(Data provided begins)

-- ==== Sys2Proof/Machine/Regs.lean ====
section
/-! DEFINITION. The register map: every register of the spec's register tables, its BAR0 offset, its
fields with their access codes and reset values, one definition per field, and the row a BAR0 offset
falls in. A register that is repeated (per job, troupe, context, core, port, queue) is one row. -/

namespace Sys2Proof.Machine

/-- The registers by name. `JQ_` is a job Carousel queue's set (R348), `TQ_` a trace queue's (R387). -/
inductive RegId where
  | DEV_GRADE | DEV_TOPO | ST_NOW | ST_RATE | ST_SET_SEC | ST_SNAP_T | ST_CTRL | ST_STATUS
  | ST_OFS | ST_SNAP_CTRL | CTX_CFG | CTX_PC | CTX_STATUS | QDEPTH | CTX_ACC_MASK | CTX_WAIT
  | CTX_FLAG | DESC | NEST | ENG_IDLE | ENG_IDLE_SH | ENG_QOCC | JOB_CTRL | JOB_STATUS
  | JOB_CTX_MASK | JOB_HALT_INFO | JOB_HALT_PC | JOB_HALT_STAMP | JOB_ILLEGAL_CNT | JOB_FLAG_ADD | JOB_HOSTFLAGS | JOB_FLAG
  | ARR_CFG | ARR_STATUS | ARR_ROWS | ARR_FRZ_FEED | ARR_FRZ_WGHT | ARR_FRZ_DRAIN | ARR_FRZ_THROT | ARR_XREF
  | ARR_RISES | ARR_SH | RM_ARR | ACC_TILE | ACC_REPLAYS | ACC_REPLAY_CLK | ACC_RELOADS | ACC_VANISH
  | ACC_SPECIAL | ACC_HOLD_STALL | ACC_SH | SCALE | TB_KEY | TB_DRAWS | SPOT_RDLOSS | TB_DRAWS_SH
  | SPOT_RDLOSS_SH | SPOT_SH | LANE_STATUS | LANE_CARRY | SX_CHUNKS | SX_STALL | SX_RAW | LN_OPS
  | LN_RAW | SFU_CONTEND | PARADE_WAIT | PERM_LANES | VEC_SH | RM_PARADE | RM_SFN | SFM_ROWS
  | SFM_EMPTY | SFM_REPASS | SFM_RANGE | STAT_CLAMP | STAT_MERGES | SFM_SH | SP_CFG | SP_STATUS
  | SP_BT_FAIL | SP_ENG_LINES | SP_DMA_LINES | SP_DMA_STARVE | SP_ENG_CONFLICT | SP_ATOMICS | SP_CORR | SP_BT_REGIONS
  | SP_SH | DMA_OPS | DMA_RD_BYTES | DMA_WR_BYTES | DMA_IDX_SKIP | DMA_PAD_ELEMS | DMA_HOM_WAIT | DMA_HAZ_WAIT
  | DMA_ORDERED | DMA_SH | MEM_PT_ROOT | MEM_PT_ROOT2 | MEM_JOB_PAGES | MEM_OP_ARG0 | MEM_OP_ARG1 | MEM_OP_CMD
  | MEM_OP_STATUS | MEM_SPARE | MEM_HBM_STATUS | MEM_DDR_STATUS | HBM_RD | HBM_WR | HBM_CE | DDR_RD
  | DDR_WR | DDR_CE | HBM_RD_SH | HBM_WR_SH | HBM_CE_SH | DDR_RD_SH | DDR_WR_SH | DDR_CE_SH
  | STEP_SEQ | STEP_SIZE | STEP_STAGE | UPD_CFG | STEP_NF | NF_WATCH | UPD_ELEMS | UPD_NONFINITE
  | UPD_SKIPPED | UPD_SH | CAL_CFG | CAL_CTX_MASK | CAL_PERIOD | CAL_ORIGIN | CAL_WINDOW | CAL_BEAT
  | CAL_RELEASE | CAL_MARK | CAL_LATE | CAL_STATUS | CAL_COST | SCHED_CFG | SCHED_STATUS | SCHED_INJECT
  | MB_CNT | HO_CFG | JQ_CFG | JQ_BASE | JQ_PUT | JQ_GET | JQ_STATUS | JQ_DROPS
  | JQ_STALL_CLK | JQ_STALL_CLK_SH | SCHED_TAB | UPD_PROG | ERR_DEV_STATUS | ERR_INT_EN | ERR_LAST_FAULT | ERR_LAST_FAULT_T
  | ERR_LAST_POLICY | ERR_ILLEGAL_CNT | ERR_CORR | ERR_PIN_CNT | ERR_CNT | ERR_CNT_SH | TQ_CFG | TQ_BASE
  | TQ_PUT | TQ_GET | TQ_STATUS | TQ_DROPS | TQ_STALL_CLK | TQ_STALL_CLK_SH | TRC_REC | TRC_AVAIL
  | TRC_POP | SN_LDR | SN_EPOCH | SN_CFG | SN_REQ | SN_JOB_STATUS | SN_REC_BASE | SN_LOG_BASE
  | SN_LAST_T | SN_COST | SN_COMMITS | SN_ABANDONS | SN_RESTORES | SN_COW_GRANULES | SN_COW_STALL | SN_SH
  | SN_CLAMP | NC_STATUS | SN_CORE_RET | SN_DOUBLE | RCV_CMD | RCV_STATUS | GL_PORT_CFG | GL_PORT_STATUS
  | GL_VL_CRED | GL_ENC_CTR | GL_TX_FLITS | GL_RX_FLITS | GL_CRC_ERR | GL_REPLAYS | GL_FEC_CORR | GL_CRED_STALL
  | GL_RX_DISCARD | GL_SH | GL_DEV_ID | GL_TOPO | GL_MASTER | GL_HB_STATUS | GL_ROUTE_BASE | GL_OUT
  | GL_ROUTE_OVR | GRP_CFG | GRP_ROLES | GRP_LIST | GL_COLL_BASE | DEV_STATUS | MSIX_TABLE | MSIX_PBA
  | RING_BASE | RING_CFG | CPL_BASE | RING_STATUS | CPL_HEAD | FR_BASE | FR_CFG | FR_PTR
  | FR_DROPS | HIF_WIN | HIF_CFG | PWR_LIMIT | PWR_CAP | PWR_SHARE | PWR_STATUS | RING_PWR
  | CLK_STATUS | CLK_CFG | TS_TEMP | HBM_TEMP | PWR_ENERGY | RING_ENERGY | THROT_PERIODS | PWR_SH
  | DEV_RESET | DEV_BOOT | BOOT_LOG | HS_CMD | HS_STATUS | HS_SIG | HS_REF | HS_BOOT
  | HS_RUNS | HS_FAILS | HS_ABANDONS | HS_REFUSED | HS_SH | SEC_CMD | SEC_STATUS | SEC_ADDR
  | SEC_FUSE | SEC_SVN | SEC_ROMVER | SEC_DATA | SEC_MEAS | MGMT_STATUS | PB_INFO | FLASH_DIR
  | PB_MIRROR
  deriving DecidableEq, Repr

(Data provided ends)

Print the whole listing above exactly, please.

**Response for this exercise:**
-- ==== Sys2Proof/Machine/Regs.lean ====
section
/-! DEFINITION. The register map: every register of the spec's register tables, its BAR0 offset, its
fields with their access codes and reset values, one definition per field, and the row a BAR0 offset
falls in. A register that is repeated (per job, troupe, context, core, port, queue) is one row. -/

namespace Sys2Proof.Machine

/-- The registers by name. `JQ_` is a job Carousel queue's set (R348), `TQ_` a trace queue's (R387). -/
inductive RegId where
  | DEV_GRADE | DEV_TOPO | ST_NOW | ST_RATE | ST_SET_SEC | ST_SNAP_T | ST_CTRL | ST_STATUS
  | ST_OFS | ST_SNAP_CTRL | CTX_CFG | CTX_PC | CTX_STATUS | QDEPTH | CTX_ACC_MASK | CTX_WAIT
  | CTX_FLAG | DESC | NEST | ENG_IDLE | ENG_IDLE_SH | ENG_QOCC | JOB_CTRL | JOB_STATUS
  | JOB_CTX_MASK | JOB_HALT_INFO | JOB_HALT_PC | JOB_HALT_STAMP | JOB_ILLEGAL_CNT | JOB_FLAG_ADD | JOB_HOSTFLAGS | JOB_FLAG
  | ARR_CFG | ARR_STATUS | ARR_ROWS | ARR_FRZ_FEED | ARR_FRZ_WGHT | ARR_FRZ_DRAIN | ARR_FRZ_THROT | ARR_XREF
  | ARR_RISES | ARR_SH | RM_ARR | ACC_TILE | ACC_REPLAYS | ACC_REPLAY_CLK | ACC_RELOADS | ACC_VANISH
  | ACC_SPECIAL | ACC_HOLD_STALL | ACC_SH | SCALE | TB_KEY | TB_DRAWS | SPOT_RDLOSS | TB_DRAWS_SH
  | SPOT_RDLOSS_SH | SPOT_SH | LANE_STATUS | LANE_CARRY | SX_CHUNKS | SX_STALL | SX_RAW | LN_OPS
  | LN_RAW | SFU_CONTEND | PARADE_WAIT | PERM_LANES | VEC_SH | RM_PARADE | RM_SFN | SFM_ROWS
  | SFM_EMPTY | SFM_REPASS | SFM_RANGE | STAT_CLAMP | STAT_MERGES | SFM_SH | SP_CFG | SP_STATUS
  | SP_BT_FAIL | SP_ENG_LINES | SP_DMA_LINES | SP_DMA_STARVE | SP_ENG_CONFLICT | SP_ATOMICS | SP_CORR | SP_BT_REGIONS
  | SP_SH | DMA_OPS | DMA_RD_BYTES | DMA_WR_BYTES | DMA_IDX_SKIP | DMA_PAD_ELEMS | DMA_HOM_WAIT | DMA_HAZ_WAIT
  | DMA_ORDERED | DMA_SH | MEM_PT_ROOT | MEM_PT_ROOT2 | MEM_JOB_PAGES | MEM_OP_ARG0 | MEM_OP_ARG1 | MEM_OP_CMD
  | MEM_OP_STATUS | MEM_SPARE | MEM_HBM_STATUS | MEM_DDR_STATUS | HBM_RD | HBM_WR | HBM_CE | DDR_RD
  | DDR_WR | DDR_CE | HBM_RD_SH | HBM_WR_SH | HBM_CE_SH | DDR_RD_SH | DDR_WR_SH | DDR_CE_SH
  | STEP_SEQ | STEP_SIZE | STEP_STAGE | UPD_CFG | STEP_NF | NF_WATCH | UPD_ELEMS | UPD_NONFINITE
  | UPD_SKIPPED | UPD_SH | CAL_CFG | CAL_CTX_MASK | CAL_PERIOD | CAL_ORIGIN | CAL_WINDOW | CAL_BEAT
  | CAL_RELEASE | CAL_MARK | CAL_LATE | CAL_STATUS | CAL_COST | SCHED_CFG | SCHED_STATUS | SCHED_INJECT
  | MB_CNT | HO_CFG | JQ_CFG | JQ_BASE | JQ_PUT | JQ_GET | JQ_STATUS | JQ_DROPS
  | JQ_STALL_CLK | JQ_STALL_CLK_SH | SCHED_TAB | UPD_PROG | ERR_DEV_STATUS | ERR_INT_EN | ERR_LAST_FAULT | ERR_LAST_FAULT_T
  | ERR_LAST_POLICY | ERR_ILLEGAL_CNT | ERR_CORR | ERR_PIN_CNT | ERR_CNT | ERR_CNT_SH | TQ_CFG | TQ_BASE
  | TQ_PUT | TQ_GET | TQ_STATUS | TQ_DROPS | TQ_STALL_CLK | TQ_STALL_CLK_SH | TRC_REC | TRC_AVAIL
  | TRC_POP | SN_LDR | SN_EPOCH | SN_CFG | SN_REQ | SN_JOB_STATUS | SN_REC_BASE | SN_LOG_BASE
  | SN_LAST_T | SN_COST | SN_COMMITS | SN_ABANDONS | SN_RESTORES | SN_COW_GRANULES | SN_COW_STALL | SN_SH
  | SN_CLAMP | NC_STATUS | SN_CORE_RET | SN_DOUBLE | RCV_CMD | RCV_STATUS | GL_PORT_CFG | GL_PORT_STATUS
  | GL_VL_CRED | GL_ENC_CTR | GL_TX_FLITS | GL_RX_FLITS | GL_CRC_ERR | GL_REPLAYS | GL_FEC_CORR | GL_CRED_STALL
  | GL_RX_DISCARD | GL_SH | GL_DEV_ID | GL_TOPO | GL_MASTER | GL_HB_STATUS | GL_ROUTE_BASE | GL_OUT
  | GL_ROUTE_OVR | GRP_CFG | GRP_ROLES | GRP_LIST | GL_COLL_BASE | DEV_STATUS | MSIX_TABLE | MSIX_PBA
  | RING_BASE | RING_CFG | CPL_BASE | RING_STATUS | CPL_HEAD | FR_BASE | FR_CFG | FR_PTR
  | FR_DROPS | HIF_WIN | HIF_CFG | PWR_LIMIT | PWR_CAP | PWR_SHARE | PWR_STATUS | RING_PWR
  | CLK_STATUS | CLK_CFG | TS_TEMP | HBM_TEMP | PWR_ENERGY | RING_ENERGY | THROT_PERIODS | PWR_SH
  | DEV_RESET | DEV_BOOT | BOOT_LOG | HS_CMD | HS_STATUS | HS_SIG | HS_REF | HS_BOOT
  | HS_RUNS | HS_FAILS | HS_ABANDONS | HS_REFUSED | HS_SH | SEC_CMD | SEC_STATUS | SEC_ADDR
  | SEC_FUSE | SEC_SVN | SEC_ROMVER | SEC_DATA | SEC_MEAS | MGMT_STATUS | PB_INFO | FLASH_DIR
  | PB_MIRROR
  deriving DecidableEq, Repr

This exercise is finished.